Edmond Hamilton’s first Legion Adventure adds a very important element to the franchise: The Legion of Substitute Heroes. Not only do Hamilton and Forte create five new heroes out of the gate on their first team-up, but they create the idea that there’s a backup team for the Legion. That’s something no other team up till now really had—Not the Justice League, The Justice Society, or the Fantastic Four. Oh, a lot of Golden Age heroes had squads of sidekicks and admirers who would step in to help when their idols were indisposed, but no one had a formal team of super-powered substitutes… not until the Legion did. It not only expanded the simple number of super-heroes in the Legion’s universe, it added to the richness of their history.

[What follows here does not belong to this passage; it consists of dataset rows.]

-- ==== Sys2Proof/Laws/Ops.lean ====
section
/-! SUPPORT. What the shared operations can do, said once: the primitives, SET_MODE, GET_MODE, ENTER_RX, BEGIN_TX, START_NEXT,
TRIM. Later proofs cite these and do not unfold the operations. -/

namespace Sys2Proof.Machine

/-! ## The answer of a sub-operation -/

/-- What holds of a sub-operation's answer: `P` if it is done, `Q` if it raised. -/
def Res.All {α : Type} (P : α → State → Prop) (Q : Status → State → Prop) : Res α → Prop
  | .done a s => P a s
  | .raised e s => Q e s

@[simp] theorem Res.andThen_done {α β : Type} (a : α) (s : State) (f : α → State → Res β) :
    (Res.done a s).andThen f = f a s := rfl

@[simp] theorem Res.andThen_raised {α β : Type} (e : Status) (s : State) (f : α → State → Res β) :
    (Res.raised e s : Res α).andThen f = .raised e s := rfl

@[simp] theorem Res.all_done {α : Type} (P : α → State → Prop) (Q : Status → State → Prop) (a : α) (s : State) :
    Res.All P Q (.done a s) ↔ P a s := Iff.rfl

@[simp] theorem Res.all_raised {α : Type} (P : α → State → Prop) (Q : Status → State → Prop) (e : Status) (s : State) :
    Res.All P Q (.raised e s) ↔ Q e s := Iff.rfl

/-- The rule of sequence. -/
theorem Res.All.andThen {α β : Type} {P : α → State → Prop} {Q : Status → State → Prop} {P' : β → State → Prop} {r : Res α}
    {f : α → State → Res β} (h : r.All P Q) (hf : ∀ a s, P a s → (f a s).All P' Q) : (r.andThen f).All P' Q := by
  cases r with
  | done a s => exact hf a s h
  | raised e s => exact h

/-- The rule of consequence. -/
theorem Res.All.mono {α : Type} {P P' : α → State → Prop} {Q Q' : Status → State → Prop} {r : Res α} (h : r.All P Q)
    (hP : ∀ a s, P a s → P' a s) (hQ : ∀ e s, Q e s → Q' e s) : r.All P' Q' := by
  cases r with
  | done a s => exact hP a s h
  | raised e s => exact hQ e s h

@[simp] theorem onNext_next (s : State) (f : State → StepResult) : onNext (.next s) f = f s := rfl
@[simp] theorem onNext_fault (e : Fault) (f : State → StepResult) : onNext (.fault e) f = .fault e := rfl
@[simp] theorem onNext_refused (e : Refusal) (f : State → StepResult) : onNext (.refused e) f = .refused e := rfl
@[simp] theorem endCommand_done (s : State) : endCommand (.done () s) = .next (s.respond none .ok .none) := rfl
@[simp] theorem endCommand_raised (e : Status) (s : State) : endCommand (.raised e s) = .next (s.respond none e .none) := rfl

/-- A command's end is always a next state: the response carries the status. -/
theorem endCommand_eq_next (r : Res Unit) : ∃ e, endCommand r = .next (r.state.respond none e .none) := by
  cases r with
  | done a s => exact ⟨.ok, rfl⟩
  | raised e s => exact ⟨e, rfl⟩

/-! ## The chip's next answer, by what the script holds -/

theorem nextAnswer_of_chip {s : State} {a : ChipAnswer} {rest : List ChipAnswer} (h : s.chip = a :: rest) :
    nextAnswer s = a := by
  simp [nextAnswer, h]

theorem getByte_of_gives {s : State} {b : Byte} {d : List Byte} {rest : List ChipAnswer} (reg : RegAddr)
    (h : s.chip = .gives (b :: d) :: rest) :
    getByte reg s = .done b ((s.useAnswer 1).record (.getByte reg (some b))) := by
  simp [getByte, nextAnswer, h, answerByte]

theorem getByte_of_fails {s : State} (reg : RegAddr) (h : nextAnswer s = .fails) :
    getByte reg s = .raised .ioError ((s.useAnswer 1).record (.getByte reg none)) := by
  simp [getByte, h]

theorem setByte_of_gives {s : State} {d : List Byte} (reg : RegAddr) (v : Byte) (h : nextAnswer s = .gives d) :
    setByte reg v s = .done () ((s.useAnswer 0).record (.setByte reg v true)) := by
  simp [setByte, h]

theorem setByte_of_fails {s : State} (reg : RegAddr) (v : Byte) (h : nextAnswer s = .fails) :
    setByte reg v s = .raised .ioError ((s.useAnswer 0).record (.setByte reg v false)) := by
  simp [setByte, h]

theorem setBytes_of_gives {s : State} {d : List Byte} (reg : RegAddr) (vs : List Byte) (h : nextAnswer s = .gives d) :
    setBytes reg vs s = .done () ((s.useAnswer 0).record (.setBytes reg vs true)) := by
  simp [setBytes, h]

theorem setBytes_of_fails {s : State} (reg : RegAddr) (vs : List Byte) (h : nextAnswer s = .fails) :
    setBytes reg vs s = .raised .ioError ((s.useAnswer 0).record (.setBytes reg vs false)) := by
  simp [setBytes, h]

/-- A bulk read that the chip answers with exactly the bytes asked for returns them. -/
theorem getBytes_of_gives {s : State} {d : List Byte} {rest : List ChipAnswer} (reg : RegAddr)
    (h : s.chip = .gives d :: rest) :
    getBytes reg d.length s = .done d ((s.useAnswer d.length).record (.getBytes reg d.length (some d))) := by
  have hd : (List.range d.length).map (answerByte d s.draws) = d := by
    apply List.ext_getElem
    · simp
    · intro i h1 h2
      simp [answerByte, h2]
  simp only [getBytes, nextAnswer_of_chip h, hd]

/-- Whether or not it succeeds, a bulk read returns the number of bytes asked for. -/
theorem getBytes_length (reg : RegAddr) (n : Nat) (s : State) :
    (getBytes reg n s).All (fun bs _ => bs.length = n) (fun _ _ => True) := by
  unfold getBytes; split <;> simp

/-! ## What a sub-operation leaves alone -/

/-- What every sub-operation leaves alone or only adds to; the cached mode follows the mode writes it adds to the trace. -/
structure SubOp (s t : State) : Prop where
  syncs : t.syncs = s.syncs
  nextSyncId : t.nextSyncId = s.nextSyncId
  port : t.port = s.port
  responses : t.responses = s.responses
  turns : t.turns = s.turns
  cfg : t.cfg = s.cfg
  clock : s.clock ≤ t.clock
  log : s.log <+: t.log
  trace : ∃ new, t.trace = s.trace ++ new ∧ t.st.mode = lastModeWrite s.st.mode new

theorem lastModeWrite_append (m : Option Byte) (a b : List BusTxn) :
    lastModeWrite m (a ++ b) = lastModeWrite (lastModeWrite m a) b := by
  simp [lastModeWrite, List.foldl_append]

theorem SubOp.refl (s : State) : SubOp s s :=
  ⟨rfl, rfl, rfl, rfl, rfl, rfl, le_refl _, List.prefix_rfl, [], by simp [lastModeWrite]⟩

theorem SubOp.trans {s t u : State} (h1 : SubOp s t) (h2 : SubOp t u) : SubOp s u := by
  obtain ⟨n1, e1, m1⟩ := h1.trace
  obtain ⟨n2, e2, m2⟩ := h2.trace
  exact ⟨h2.syncs.trans h1.syncs, h2.nextSyncId.trans h1.nextSyncId, h2.port.trans h1.port,
    h2.responses.trans h1.responses, h2.turns.trans h1.turns, h2.cfg.trans h1.cfg, h1.clock.trans h2.clock,
    h1.log.trans h2.log, n1 ++ n2, by rw [e2, e1, List.append_assoc], by rw [m2, m1, lastModeWrite_append]⟩

/-- A transaction that is no successful mode write. -/
theorem SubOp.of_record {s : State} (n : Nat) (x : BusTxn) (hx : lastModeWrite s.st.mode [x] = s.st.mode) :
    SubOp s ((s.useAnswer n).record x) :=
  ⟨rfl, rfl, rfl, rfl, rfl, rfl, le_refl _, List.prefix_rfl, [x], rfl, hx.symm⟩

/-- A change of `st` that leaves the cached mode alone. -/
theorem SubOp.of_st {s : State} {st : LinkState} (h : st.mode = s.st.mode) : SubOp s { s with st := st } :=
  ⟨rfl, rfl, rfl, rfl, rfl, rfl, le_refl _, List.prefix_rfl, [], by simp, h⟩

theorem SubOp.of_log (s : State) (e : LogEvent) : SubOp s (s.logEvent e) :=
  ⟨rfl, rfl, rfl, rfl, rfl, rfl, le_refl _, List.prefix_append _ _, [], by simp, rfl⟩

theorem nextTime_ge (s : State) : s.clock ≤ nextTime s := by
  unfold nextTime; split <;> omega

theorem SubOp.of_sampleTime (s : State) : SubOp s s.sampleTime :=
  ⟨rfl, rfl, rfl, rfl, rfl, rfl, nextTime_ge s, List.prefix_rfl, [], by simp, rfl⟩

/-- What a sub-operation that only programs the chip leaves alone besides: of `st` it writes the cached mode at most; the time
and the log stay. -/
structure ChipOp (s t : State) : Prop extends SubOp s t where
  st : t.st = { s.st with mode := t.st.mode }
  sameLog : t.log = s.log
  sameClock : t.clock = s.clock
  sameTicks : t.ticks = s.ticks

theorem ChipOp.refl (s : State) : ChipOp s s := ⟨SubOp.refl s, rfl, rfl, rfl, rfl⟩

theorem ChipOp.trans {s t u : State} (h1 : ChipOp s t) (h2 : ChipOp t u) : ChipOp s u :=
  ⟨h1.toSubOp.trans h2.toSubOp, by rw [h2.st, h1.st], h2.sameLog.trans h1.sameLog, h2.sameClock.trans h1.sameClock,
    h2.sameTicks.trans h1.sameTicks⟩

/-- What the cached mode is afterwards says all of `st`. -/
theorem ChipOp.st_of_mode {s t : State} {m : Option Byte} (h : ChipOp s t) (hm : t.st.mode = m) :
    t.st = { s.st with mode := m } := by
  subst hm; exact h.st

/-! ## The primitives -/

/-- A read changes nothing of `st`; a failure is IOError. -/
theorem getByte_spec (reg : RegAddr) (s : State) :
    (getByte reg s).All (fun _ t => ChipOp s t ∧ t.st = s.st) (fun e t => e = .ioError ∧ ChipOp s t ∧ t.st = s.st) := by
  unfold getByte
  split
  · exact ⟨rfl, ⟨SubOp.of_record _ _ rfl, rfl, rfl, rfl, rfl⟩, rfl⟩
  · exact ⟨⟨SubOp.of_record _ _ rfl, rfl, rfl, rfl, rfl⟩, rfl⟩

theorem getBytes_spec (reg : RegAddr) (n : Nat) (s : State) :
    (getBytes reg n s).All (fun bs t => bs.length = n ∧ ChipOp s t ∧ t.st = s.st)
      (fun e t => e = .ioError ∧ ChipOp s t ∧ t.st = s.st) := by
  unfold getBytes
  split
  · exact ⟨rfl, ⟨SubOp.of_record _ _ rfl, rfl, rfl, rfl, rfl⟩, rfl⟩
  · exact ⟨by simp, ⟨SubOp.of_record _ _ rfl, rfl, rfl, rfl, rfl⟩, rfl⟩

/-- A write of a register other than the mode register changes nothing of `st`. -/
theorem setByte_spec {reg : RegAddr} (h : reg ≠ regOpMode) (v : Byte) (s : State) :
    (setByte reg v s).All (fun _ t => ChipOp s t ∧ t.st = s.st) (fun e t => e = .ioError ∧ ChipOp s t ∧ t.st = s.st) := by
  unfold setByte
  split
  · exact ⟨rfl, ⟨SubOp.of_record _ _ rfl, rfl, rfl, rfl, rfl⟩, rfl⟩
  · exact ⟨⟨SubOp.of_record _ _ (by simp [lastModeWrite, h]), rfl, rfl, rfl, rfl⟩, rfl⟩

theorem setBytes_spec (reg : RegAddr) (vs : List Byte) (s : State) :
    (setBytes reg vs s).All (fun _ t => ChipOp s t ∧ t.st = s.st) (fun e t => e = .ioError ∧ ChipOp s t ∧ t.st = s.st) := by
  unfold setBytes
  split
  · exact ⟨rfl, ⟨SubOp.of_record _ _ rfl, rfl, rfl, rfl, rfl⟩, rfl⟩
  · exact ⟨⟨SubOp.of_record _ _ rfl, rfl, rfl, rfl, rfl⟩, rfl⟩

/-! ## Mode access -/

theorem setMode_spec (m : Byte) (s : State) :
    (setMode m s).All (fun _ t => ChipOp s t ∧ t.st.mode = some m)
      (fun e t => e = .ioError ∧ ChipOp s t ∧ t.st.mode = s.st.mode) := by
  unfold setMode setByte
  split
  · exact ⟨rfl, ⟨SubOp.of_record _ _ rfl, rfl, rfl, rfl, rfl⟩, rfl⟩
  · exact ⟨⟨⟨rfl, rfl, rfl, rfl, rfl, rfl, le_refl _, List.prefix_rfl, [_], rfl, by simp [lastModeWrite]⟩,
      rfl, rfl, rfl, rfl⟩, rfl⟩

theorem getMode_spec (s : State) :
    (getMode s).All (fun _ t => ChipOp s t ∧ t.st = s.st) (fun e t => e = .ioError ∧ ChipOp s t ∧ t.st = s.st) :=
  (getByte_spec regOpMode s).andThen fun _ _ h => h

/-- ENTER_RX: on failure the cached mode is as before. -/
theorem enterRx_spec (s : State) :
    (enterRx s).All (fun _ t => ChipOp s t ∧ t.st.mode = some s.cfg.modeRxContinuous)
      (fun e t => e = .ioError ∧ ChipOp s t ∧ t.st.mode = s.st.mode) := by
  refine Res.All.andThen (P := fun _ t => ChipOp s t ∧ t.st = s.st)
    ((setByte_spec (by decide) _ s).mono (fun _ _ h => h) fun _ _ h => ⟨h.1, h.2.1, by rw [h.2.2]⟩) ?_
  intro _ t ⟨hst, he⟩
  rw [← hst.cfg]
  exact (setMode_spec t.cfg.modeRxContinuous t).mono (fun _ _ h => ⟨hst.trans h.1, h.2⟩)
    fun _ _ h => ⟨h.1, hst.trans h.2.1, by rw [h.2.2, he]⟩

It all begins with Polar Boy, Brek Bannin of the planet Tharr. Tharr is a desert world, and its inhabitants have developed the power to generate cold in order to protect themselves from extreme heat by “neutralizing heat vibrations.” Vibrations? Well, yeah, but I had to stop and think about it, and re-read some basic physics. Thermal energy is the energy of molecules moving—vibrating. Hamilton, as I’ve mentioned before, was a real science fiction author. He’s including real science here, where Jerry Siegel generally did not. I wonder, though, if less educated readers noticed the difference.